What a perfect Marc Gasol quote. He just loves teamwork so much. It’s what’s simultaneously maddening and endearing about watching the times he hesitates to take open looks beyond the arc. One of the game’s most cerebral players, Gasol always wants to make that perfect pass, to raise his team’s chances of scoring, even marginally. Even though he knows he has to shoot regularly in order to open up room for his playmaking, he never wants a possession to end at him if there’s a better look to be found.
“This guy watches a lot of basketball. He has a great ability to watch everything and get something for himself from every game he watches. He’s consistently learning some new thing about the game,” Scariolo said. “And he does it all. He likes his team to win and he’s willing to do whatever his team needs him to do to win. If it’s passing, screening — he likes doing that stuff.”
Gasol’s certainly finding plenty of ways to be involved and help his team get to within two wins of a championship. If that’s taking a big three, playmaking from an elbow, making a strong move in the post, providing lockdown defence on the opposition centre, or, as sometimes happens, urging a teammate to regain composure after being shoved by a billionaire venture capitalist in khakis, Gasol’s found those ways.

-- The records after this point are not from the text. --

-- ==== Sys2Proof/Laws/Exec.lean ====
section
/-! SUPPORT. Laws/Exec.lean: the ways a command can end: a fault, a successful REGRD, or a completion. -/

namespace Sys2Proof.Laws

open Sys2Proof Sys2Proof.Machine

/-- The command completed: the end of R103 on a state that differs from `s` in what the command writes, its port and
its responses not among them. -/
def completes (r : Result) (s : State) : Prop :=
  ∃ flags rsp s', r = .next (complete flags rsp s') ∧ s'.port = s.port ∧ s'.responses = s.responses

theorem store_port (n : RegName) (v : BitVec 16) (s : State) :
    (writeReg n v s).port = s.port ∧ (writeReg n v s).responses = s.responses := by
  cases n <;> exact ⟨rfl, rfl⟩

theorem storeHeader_host (t : Template) (raw : List Byte) (s : State) :
    (storeHeader t raw s).port = s.port ∧ (storeHeader t raw s).responses = s.responses := by
  cases t <;> exact ⟨rfl, rfl⟩

/-- The three ways a command ends. -/
theorem exec_cases (i : Instr) (s : State) :
    (∃ e, exec i s = .next (raiseFault e s)) ∨
    (∃ r n, i = .regrd r ∧ regOfNumber r = some n ∧ exec i s = .next (s.respond (readReg n s))) ∨
    completes (exec i s) s := by
  have done : ∀ flags rsp s', s'.port = s.port → s'.responses = s.responses →
      completes (.next (complete flags rsp s')) s := fun flags rsp s' h h' => ⟨flags, rsp, s', rfl, h, h'⟩
  cases i with
  | nop =>
    simp only [exec, execNop]
    exact .inr (.inr (done _ _ _ rfl rfl))
  | regrd r =>
    simp only [exec, execRegrd]
    cases h : regOfNumber r with
    | none => exact .inl ⟨_, rfl⟩
    | some n => exact .inr (.inl ⟨r, n, rfl, h, rfl⟩)
  | regwr r val =>
    simp only [exec, execRegwr]
    cases regOfNumber r with
    | none => exact .inl ⟨_, rfl⟩
    | some n =>
      simp only []
      cases writeMask n with
      | none => exact .inl ⟨_, rfl⟩
      | some m => exact .inr (.inr (done _ _ _ (store_port _ _ _).1 (store_port _ _ _).2))
  | wclr =>
    simp only [exec, execWclr]
    exact .inr (.inr (done _ _ _ rfl rfl))
  | accset v =>
    simp only [exec, execAccset]
    exact .inr (.inr (done _ _ _ rfl rfl))
  | h84enc d =>
    simp only [exec, execH84enc]
    exact .inr (.inr (done _ _ _ rfl rfl))
  | h84dec b =>
    simp only [exec, execH84dec]
    exact .inr (.inr (done _ _ _ rfl rfl))
  | h24enc v =>
    simp only [exec, execH24enc]
    exact .inr (.inr (done _ _ _ rfl rfl))
  | h24dec c =>
    simp only [exec, execH24dec]
    exact .inr (.inr (done _ _ _ rfl rfl))
  | parenc d =>
    simp only [exec, execParenc]
    exact .inr (.inr (done _ _ _ rfl rfl))
  | pardec b =>
    simp only [exec, execPardec]
    exact .inr (.inr (done _ _ _ rfl rfl))
  | bitrev b =>
    simp only [exec, execBitrev]
    exact .inr (.inr (done _ _ _ rfl rfl))
  | pbwr idx val =>
    simp only [exec, execPbwr]
    split
    · exact .inr (.inr (done _ _ _ rfl rfl))
    · exact .inl ⟨_, rfl⟩
  | pbrd idx =>
    simp only [exec, execPbrd]
    split
    · exact .inr (.inr (done _ _ _ rfl rfl))
    · exact .inl ⟨_, rfl⟩
  | pbclr =>
    simp only [exec, execPbclr]
    exact .inr (.inr (done _ _ _ (setPb_port _ _) (setPb_responses _ _)))
  | fdwr idx last byte lsb wm1 off =>
    simp only [exec, execFdwr]
    split
    · split
      · exact .inr (.inr (done _ _ _ rfl rfl))
      · exact .inl ⟨_, rfl⟩
    · exact .inl ⟨_, rfl⟩
  | fdclr =>
    simp only [exec, execFdclr]
    exact .inr (.inr (done _ _ _ rfl rfl))
  | extract start =>
    simp only [exec, execExtract]
    cases walk s.fd start with
    | none => exact .inl ⟨_, rfl⟩
    | some segs => exact .inr (.inr (done _ _ _ rfl rfl))
  | insert start =>
    simp only [exec, execInsert]
    cases walk s.fd start with
    | none => exact .inl ⟨_, rfl⟩
    | some segs => exact .inr (.inr (done _ _ _ rfl rfl))
  | tripget k =>
    simp only [exec, execTripget]
    split
    · exact .inr (.inr (done _ _ _ rfl rfl))
    · exact .inl ⟨_, rfl⟩
  | tripput k v =>
    simp only [exec, execTripput]
    split
    · exact .inr (.inr (done _ _ _ rfl rfl))
    · exact .inl ⟨_, rfl⟩
  | ser tsel =>
    simp only [exec, execSer]
    split
    · cases serTemplate tsel s with
      | none => exact .inl ⟨_, rfl⟩
      | some t => exact .inr (.inr (done _ _ _ rfl rfl))
    · exact .inl ⟨_, rfl⟩
  | deser tsel =>
    simp only [exec]
    rcases deser_cases tsel s with ⟨-, h⟩ | ⟨-, ⟨-, h⟩ | ⟨raw, -, ⟨-, h⟩ | ⟨addr, -, ⟨-, h⟩ | ⟨t, -, h⟩⟩⟩⟩
    · exact .inl ⟨_, h⟩
    · exact .inl ⟨_, h⟩
    · rw [h, dropRecord, finishDeser]
      exact .inr (.inr (done _ _ _ rfl rfl))
    · exact .inl ⟨_, h⟩
    · rw [h, acceptRecord, finishDeser]
      exact .inr (.inr (done _ _ _ (storeHeader_host _ _ _).1 (storeHeader_host _ _ _).2))
  | sdrop =>
    simp only [exec, execSdrop]
    split
    · exact .inl ⟨_, rfl⟩
    · exact .inr (.inr (done _ _ _ rfl rfl))

end Sys2Proof.Laws
end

Give a player as smart as him, and as experienced as him, enough runway and it’ll happen. A decade ago, it might have been Gasol still fuming many plays later over a bad shot, or a missed defensive rotation, or an antagonistic interaction with a fan or foe. Now, he’s the poised presence the Raptors need.
“He’s really one of our best players at keeping composure, always staying in control. It’s completely different from how he used to be,” Scariolo said. “It’s really, really funny to see how he developed and he grew. But I suppose that he’s a human being. He’s a dad, right? You stop being, like, with the flag of the revolution and all that. You settle down a little bit.
“Of course he’s still emotional. But he’s learned how to control his emotions. And keep his passion, his enthusiasm, his energy positive. He uses his fire now. He’s learned a lot.”